DATA SUPPLIED —
- - -
-- ==== Sys2Proof/Machine/Distributor.lean ====
section
/-! DEFINITION. The distributor: launch queues and packets (R290-R296), placement (R297, R298, R306, R426), completion
(R295), cancels (R301), WORKGET (R303), pre-emption (R304, R305) and context saves (R424, R425). -/

namespace Sys2Proof.Machine

/-! ### Queues and packets -/

/-- The distributor may read queues: the package is READY and in PS0 (R468, R473). -/
def State.distributorOn (s : State) : Bool :=
  s.house.phase == 5 && s.house.cur == 0 && s.house.entering.isNone && !s.house.ramping

/-- A write of WR; on an enabled queue in or around PS1 it asks for PS0 (R473). -/
def State.writeWr (s : State) (part q : Nat) (wr : BitVec 16) : State :=
  let x := (s.part part).queue q
  let s1 := s.modPart part (fun p => p.putQueue q { x with wr := wr })
  if x.en && (s.house.cur == 1 || s.house.entering == some 1) then
    { s1 with house := { s1.house with wakeAsked := true } }
  else s1

/-- LQ_WR_WRITE (R292, R473). -/
def execLqWrWrite (part q : Nat) (wr : BitVec 16) (s : State) : Host.Outcome State Fault Refusal :=
  whenReady s (s.writeWr part q wr)

/-- A word of a packet. -/
def packetWord (bs : List Byte) (o : Nat) : Nat := leNat ((bs.drop o).take 4)

/-- Vector registers, in fields of the packet (Table 10.2). -/
def packetVregs (bs : List Byte) : Nat := 8 * bits (packetWord bs 0x10) 7 0
def packetEntry (bs : List Byte) : Nat := packetWord bs 8 + 2 ^ 32 * bits (packetWord bs 0xC) 23 0
def packetCpla (bs : List Byte) : Nat := packetWord bs 0x28 + 2 ^ 32 * bits (packetWord bs 0x2C) 23 0
def packetNpred (bs : List Byte) : Nat := bits (packetWord bs 0) 14 12
def packetGangs (bs : List Byte) : Nat := bits (packetWord bs 0x10) 15 8 + 1
def packetCores (bs : List Byte) : Nat := bits (packetWord bs 0x10) 17 16 + 1
def packetGrid (bs : List Byte) : Nat := packetWord bs 0x18 * packetWord bs 0x1C * packetWord bs 0x20
def packetPreds (bs : List Byte) : List Nat := (List.range 4).map (fun i => packetWord bs (0x30 + 4 * i))

/-- The checks of FORMAT (R294). -/
def packetFormatOk (bs : List Byte) : Bool :=
  !bit (packetWord bs 0) 15 && bits (packetWord bs 0) 31 24 == 0 && bits (packetWord bs 0xC) 31 24 == 0 &&
  bits (packetWord bs 0x10) 31 18 == 0 && bits (packetWord bs 0x24) 31 24 == 0 && bits (packetWord bs 0x2C) 31 24 == 0 &&
  (bs.drop 0x60).all (· == 0) && decide (packetNpred bs ≤ 4) && ((packetPreds bs).drop (packetNpred bs)).all (· == 0) &&
  decide (8 ≤ packetVregs bs) && decide (packetVregs bs ≤ 192) && decide (packetWord bs 0x14 ≤ 1048576) &&
  packetEntry bs % 4 == 0 && packetCpla bs % 16 == 0

/-- Gangs of a team of G gangs a core on sub-core k (R24). -/
def gangsOnSub (g k : Nat) : Nat := (g + 3 - k) / 4

/-- The team shape keeps R24. -/
def shapeOk (gangs cores vregs : Nat) : Bool :=
  gangs % cores == 0 && decide (gangs ≤ 128) && decide (gangs / cores ≤ 64) &&
  decide (vregs * gangsOnSub (gangs / cores) 0 ≤ 2048) && decide (gangsOnSub (gangs / cores) 0 ≤ 16)

/-- The status with which a packet is refused, in the order of R294. -/
def State.packetRefusal (s : State) (part : Nat) (bs : List Byte) : Option Nat :=
  if bits (packetWord bs 0) 7 0 ≠ 1 then some 0x10
  else if !packetFormatOk bs then some 0x11
  else if !shapeOk (packetGangs bs) (packetCores bs) (packetVregs bs) then some 0x12
  else if packetGrid bs = 0 ∨ 2 ^ 48 < packetGrid bs then some 0x13
  else match s.access part (packetEntry bs) 4 Need.fetch with
    | .error _ => some 0x14
    | .ok _ =>
      if (s.partLaunches part).any (fun e => e.2.lid.toNat == packetWord bs 4) then some 0x15 else none

/-- The launch that a packet describes (Table 10.2). preds: the launches it waits for. -/
def packetLaunch (part order : Nat) (priv : Bool) (preds : List Nat) (bs : List Byte) : Launch :=
  { part := part, lid := BitVec.ofNat 32 (packetWord bs 4), prio := bits (packetWord bs 0) 9 8,
    irq := bit (packetWord bs 0) 10, igncxl := bit (packetWord bs 0) 11, vec := bits (packetWord bs 0) 23 16,
    entry := BitVec.ofNat 56 (packetEntry bs), vregs := packetVregs bs, gangs := packetGangs bs, cores := packetCores bs,
    scratch := packetWord bs 0x14, total := packetGrid bs, graph := bits (packetWord bs 0x24) 11 0,
    phase := bits (packetWord bs 0x24) 19 12, job := bits (packetWord bs 0x24) 23 20, cpla := packetCpla bs,
    args := (List.range 8).map (fun i => BitVec.ofNat 32 (packetWord bs (0x40 + 4 * i))), priv := priv, preds := preds,
    order := order, readyAt := order, nextTid := 0, gone := 0, counted := 0, cancelled := false, stopped := false,
    blocking := false }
- - -
TASK —
Start with the line above that contains "def packetFormatOk (bs" and stop after the line that contains "sub-core k (R24). -/". Output those lines exactly, and only those.

TASK SOLUTION —
def packetFormatOk (bs : List Byte) : Bool :=
  !bit (packetWord bs 0) 15 && bits (packetWord bs 0) 31 24 == 0 && bits (packetWord bs 0xC) 31 24 == 0 &&
  bits (packetWord bs 0x10) 31 18 == 0 && bits (packetWord bs 0x24) 31 24 == 0 && bits (packetWord bs 0x2C) 31 24 == 0 &&
  (bs.drop 0x60).all (· == 0) && decide (packetNpred bs ≤ 4) && ((packetPreds bs).drop (packetNpred bs)).all (· == 0) &&
  decide (8 ≤ packetVregs bs) && decide (packetVregs bs ≤ 192) && decide (packetWord bs 0x14 ≤ 1048576) &&
  packetEntry bs % 4 == 0 && packetCpla bs % 16 == 0

/-- Gangs of a team of G gangs a core on sub-core k (R24). -/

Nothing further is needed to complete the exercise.